EXERCISE PROMPT: Reproduce precisely the lines of the listing below, starting with the line that contains "let v := coef blk 0 0" and stopping after the line that contains "if v = 0 then []"; include nothing else.

PROVIDED DATA:
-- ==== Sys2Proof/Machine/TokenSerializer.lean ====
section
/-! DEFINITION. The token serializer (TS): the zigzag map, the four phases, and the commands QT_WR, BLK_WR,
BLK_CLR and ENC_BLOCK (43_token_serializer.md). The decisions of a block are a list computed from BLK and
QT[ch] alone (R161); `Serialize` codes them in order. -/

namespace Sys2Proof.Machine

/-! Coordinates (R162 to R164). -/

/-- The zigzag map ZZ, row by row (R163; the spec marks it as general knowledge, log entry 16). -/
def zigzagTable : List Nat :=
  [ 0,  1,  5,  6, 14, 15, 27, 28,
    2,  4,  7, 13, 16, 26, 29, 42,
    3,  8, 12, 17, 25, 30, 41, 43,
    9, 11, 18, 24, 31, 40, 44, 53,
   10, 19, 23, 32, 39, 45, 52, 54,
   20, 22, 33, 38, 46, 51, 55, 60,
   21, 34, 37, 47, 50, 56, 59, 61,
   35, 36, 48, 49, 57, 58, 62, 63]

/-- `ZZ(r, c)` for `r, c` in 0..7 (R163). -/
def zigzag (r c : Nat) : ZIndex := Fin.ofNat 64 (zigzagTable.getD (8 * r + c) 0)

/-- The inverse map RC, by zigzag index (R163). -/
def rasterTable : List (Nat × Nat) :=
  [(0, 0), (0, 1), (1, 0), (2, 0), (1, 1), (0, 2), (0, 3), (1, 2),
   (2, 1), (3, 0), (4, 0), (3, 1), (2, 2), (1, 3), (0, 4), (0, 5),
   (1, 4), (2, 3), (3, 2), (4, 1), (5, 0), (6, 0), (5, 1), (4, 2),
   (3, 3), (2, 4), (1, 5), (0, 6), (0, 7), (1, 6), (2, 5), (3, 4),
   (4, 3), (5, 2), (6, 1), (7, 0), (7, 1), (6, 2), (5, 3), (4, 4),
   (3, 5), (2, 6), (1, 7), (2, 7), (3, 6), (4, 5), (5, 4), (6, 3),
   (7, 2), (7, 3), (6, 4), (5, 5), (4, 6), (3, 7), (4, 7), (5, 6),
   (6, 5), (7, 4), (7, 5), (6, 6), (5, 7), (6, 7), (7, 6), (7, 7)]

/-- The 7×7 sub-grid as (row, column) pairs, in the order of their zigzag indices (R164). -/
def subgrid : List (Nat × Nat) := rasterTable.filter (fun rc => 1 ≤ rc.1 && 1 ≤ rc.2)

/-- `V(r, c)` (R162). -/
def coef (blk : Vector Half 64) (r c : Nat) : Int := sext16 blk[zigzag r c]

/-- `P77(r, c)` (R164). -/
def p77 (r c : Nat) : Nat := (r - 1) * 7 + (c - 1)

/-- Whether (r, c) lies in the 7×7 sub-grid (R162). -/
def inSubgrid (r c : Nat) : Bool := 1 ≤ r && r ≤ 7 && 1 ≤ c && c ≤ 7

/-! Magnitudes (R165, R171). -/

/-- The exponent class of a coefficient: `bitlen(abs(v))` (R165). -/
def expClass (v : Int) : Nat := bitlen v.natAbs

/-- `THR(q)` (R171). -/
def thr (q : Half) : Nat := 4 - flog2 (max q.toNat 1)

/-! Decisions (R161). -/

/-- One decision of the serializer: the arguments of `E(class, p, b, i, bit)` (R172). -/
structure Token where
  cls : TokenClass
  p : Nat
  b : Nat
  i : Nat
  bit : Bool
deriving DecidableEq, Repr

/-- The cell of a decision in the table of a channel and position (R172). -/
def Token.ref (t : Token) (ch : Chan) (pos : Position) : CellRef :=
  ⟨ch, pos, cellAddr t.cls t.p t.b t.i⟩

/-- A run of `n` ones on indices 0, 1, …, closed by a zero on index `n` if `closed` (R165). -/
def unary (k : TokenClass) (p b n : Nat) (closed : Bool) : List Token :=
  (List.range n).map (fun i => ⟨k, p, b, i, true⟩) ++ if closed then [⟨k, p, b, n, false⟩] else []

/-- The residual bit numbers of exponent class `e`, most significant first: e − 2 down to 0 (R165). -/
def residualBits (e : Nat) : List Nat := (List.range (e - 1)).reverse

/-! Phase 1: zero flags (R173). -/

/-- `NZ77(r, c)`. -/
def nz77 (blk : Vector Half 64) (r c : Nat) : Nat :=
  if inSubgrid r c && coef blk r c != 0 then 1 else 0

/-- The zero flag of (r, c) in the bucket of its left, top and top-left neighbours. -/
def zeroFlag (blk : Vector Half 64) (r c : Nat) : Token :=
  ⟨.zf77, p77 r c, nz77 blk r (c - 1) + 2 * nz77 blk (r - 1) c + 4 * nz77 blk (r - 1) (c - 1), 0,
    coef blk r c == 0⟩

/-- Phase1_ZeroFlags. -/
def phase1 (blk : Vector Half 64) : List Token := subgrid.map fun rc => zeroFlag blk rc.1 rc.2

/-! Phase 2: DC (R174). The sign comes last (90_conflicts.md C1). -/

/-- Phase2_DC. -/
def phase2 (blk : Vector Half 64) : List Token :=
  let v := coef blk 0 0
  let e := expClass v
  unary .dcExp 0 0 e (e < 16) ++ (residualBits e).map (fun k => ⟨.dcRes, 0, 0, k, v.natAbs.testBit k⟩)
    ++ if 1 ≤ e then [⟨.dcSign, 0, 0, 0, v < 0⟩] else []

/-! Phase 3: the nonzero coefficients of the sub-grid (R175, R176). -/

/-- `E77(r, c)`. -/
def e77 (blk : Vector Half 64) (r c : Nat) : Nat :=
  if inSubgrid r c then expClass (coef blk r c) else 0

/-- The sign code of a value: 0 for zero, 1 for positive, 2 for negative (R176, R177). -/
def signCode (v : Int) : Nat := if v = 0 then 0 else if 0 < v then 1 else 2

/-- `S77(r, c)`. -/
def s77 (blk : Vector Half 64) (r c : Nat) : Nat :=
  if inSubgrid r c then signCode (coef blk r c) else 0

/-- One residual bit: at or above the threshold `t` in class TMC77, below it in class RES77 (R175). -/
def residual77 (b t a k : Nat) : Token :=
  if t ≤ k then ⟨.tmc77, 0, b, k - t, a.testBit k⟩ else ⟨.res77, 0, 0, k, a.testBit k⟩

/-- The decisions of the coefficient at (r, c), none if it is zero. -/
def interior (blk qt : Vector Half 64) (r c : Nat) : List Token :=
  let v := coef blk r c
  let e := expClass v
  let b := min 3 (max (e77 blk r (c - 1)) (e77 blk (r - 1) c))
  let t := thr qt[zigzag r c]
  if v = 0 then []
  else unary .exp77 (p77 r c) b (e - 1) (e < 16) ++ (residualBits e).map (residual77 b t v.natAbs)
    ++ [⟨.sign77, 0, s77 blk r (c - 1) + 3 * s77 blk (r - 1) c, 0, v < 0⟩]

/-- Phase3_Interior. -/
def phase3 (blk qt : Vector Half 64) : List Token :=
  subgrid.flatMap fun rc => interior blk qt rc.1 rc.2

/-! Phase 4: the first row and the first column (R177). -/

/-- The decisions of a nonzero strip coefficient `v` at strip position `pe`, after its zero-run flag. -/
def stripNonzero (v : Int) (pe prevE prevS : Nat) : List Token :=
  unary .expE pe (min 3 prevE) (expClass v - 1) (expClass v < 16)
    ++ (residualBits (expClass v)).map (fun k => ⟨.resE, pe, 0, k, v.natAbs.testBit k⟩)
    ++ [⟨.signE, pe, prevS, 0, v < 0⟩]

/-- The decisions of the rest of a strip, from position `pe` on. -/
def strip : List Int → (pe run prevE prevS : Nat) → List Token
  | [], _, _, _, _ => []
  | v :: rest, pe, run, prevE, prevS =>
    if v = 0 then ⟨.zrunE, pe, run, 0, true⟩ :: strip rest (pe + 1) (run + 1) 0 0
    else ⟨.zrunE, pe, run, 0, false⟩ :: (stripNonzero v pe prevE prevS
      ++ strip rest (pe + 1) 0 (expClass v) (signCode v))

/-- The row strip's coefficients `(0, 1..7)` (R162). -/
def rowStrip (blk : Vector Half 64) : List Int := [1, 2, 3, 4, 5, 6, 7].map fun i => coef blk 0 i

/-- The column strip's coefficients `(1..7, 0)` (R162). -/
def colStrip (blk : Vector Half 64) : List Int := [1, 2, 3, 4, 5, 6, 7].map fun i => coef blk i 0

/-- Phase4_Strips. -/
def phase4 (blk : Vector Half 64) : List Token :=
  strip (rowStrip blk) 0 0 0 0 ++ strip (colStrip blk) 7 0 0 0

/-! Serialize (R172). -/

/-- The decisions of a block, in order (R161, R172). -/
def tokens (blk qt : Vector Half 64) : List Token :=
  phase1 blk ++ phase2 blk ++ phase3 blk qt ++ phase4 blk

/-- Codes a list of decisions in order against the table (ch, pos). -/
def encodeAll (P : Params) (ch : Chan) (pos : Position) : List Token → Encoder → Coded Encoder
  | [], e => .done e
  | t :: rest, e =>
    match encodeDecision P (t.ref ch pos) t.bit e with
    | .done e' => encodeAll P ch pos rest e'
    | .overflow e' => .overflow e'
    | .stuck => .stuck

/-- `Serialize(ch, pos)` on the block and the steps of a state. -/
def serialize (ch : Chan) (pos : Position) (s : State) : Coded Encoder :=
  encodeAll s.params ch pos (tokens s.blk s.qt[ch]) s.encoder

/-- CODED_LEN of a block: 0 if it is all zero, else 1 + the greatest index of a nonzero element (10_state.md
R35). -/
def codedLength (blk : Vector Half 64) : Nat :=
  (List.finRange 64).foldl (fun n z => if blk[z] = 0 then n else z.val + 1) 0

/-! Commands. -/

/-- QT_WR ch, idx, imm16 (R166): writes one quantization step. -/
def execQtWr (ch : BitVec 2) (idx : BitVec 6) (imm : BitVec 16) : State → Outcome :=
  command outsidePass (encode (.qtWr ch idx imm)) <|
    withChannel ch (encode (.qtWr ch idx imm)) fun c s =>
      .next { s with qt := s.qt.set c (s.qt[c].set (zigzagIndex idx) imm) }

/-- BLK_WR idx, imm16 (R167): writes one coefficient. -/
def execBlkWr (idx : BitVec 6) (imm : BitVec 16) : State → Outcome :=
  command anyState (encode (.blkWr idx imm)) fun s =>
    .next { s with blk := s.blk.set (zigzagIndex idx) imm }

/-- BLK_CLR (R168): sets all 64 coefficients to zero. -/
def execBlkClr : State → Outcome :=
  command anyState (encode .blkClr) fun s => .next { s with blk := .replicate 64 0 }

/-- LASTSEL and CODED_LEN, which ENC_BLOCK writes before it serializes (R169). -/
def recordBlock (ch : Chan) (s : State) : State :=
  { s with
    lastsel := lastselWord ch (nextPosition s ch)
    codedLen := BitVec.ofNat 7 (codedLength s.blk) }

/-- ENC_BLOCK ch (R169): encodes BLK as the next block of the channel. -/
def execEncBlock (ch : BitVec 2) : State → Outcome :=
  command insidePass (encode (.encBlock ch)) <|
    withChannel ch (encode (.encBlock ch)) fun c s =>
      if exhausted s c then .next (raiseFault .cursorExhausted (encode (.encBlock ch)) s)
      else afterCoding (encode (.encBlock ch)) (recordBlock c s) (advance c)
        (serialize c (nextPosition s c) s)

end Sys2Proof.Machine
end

SOLUTION FOR THIS PROBLEM:
  let v := coef blk 0 0
  let e := expClass v
  unary .dcExp 0 0 e (e < 16) ++ (residualBits e).map (fun k => ⟨.dcRes, 0, 0, k, v.natAbs.testBit k⟩)
    ++ if 1 ≤ e then [⟨.dcSign, 0, 0, 0, v < 0⟩] else []

/-! Phase 3: the nonzero coefficients of the sub-grid (R175, R176). -/

/-- `E77(r, c)`. -/
def e77 (blk : Vector Half 64) (r c : Nat) : Nat :=
  if inSubgrid r c then expClass (coef blk r c) else 0

/-- The sign code of a value: 0 for zero, 1 for positive, 2 for negative (R176, R177). -/
def signCode (v : Int) : Nat := if v = 0 then 0 else if 0 < v then 1 else 2

/-- `S77(r, c)`. -/
def s77 (blk : Vector Half 64) (r c : Nat) : Nat :=
  if inSubgrid r c then signCode (coef blk r c) else 0

/-- One residual bit: at or above the threshold `t` in class TMC77, below it in class RES77 (R175). -/
def residual77 (b t a k : Nat) : Token :=
  if t ≤ k then ⟨.tmc77, 0, b, k - t, a.testBit k⟩ else ⟨.res77, 0, 0, k, a.testBit k⟩

/-- The decisions of the coefficient at (r, c), none if it is zero. -/
def interior (blk qt : Vector Half 64) (r c : Nat) : List Token :=
  let v := coef blk r c
  let e := expClass v
  let b := min 3 (max (e77 blk r (c - 1)) (e77 blk (r - 1) c))
  let t := thr qt[zigzag r c]
  if v = 0 then []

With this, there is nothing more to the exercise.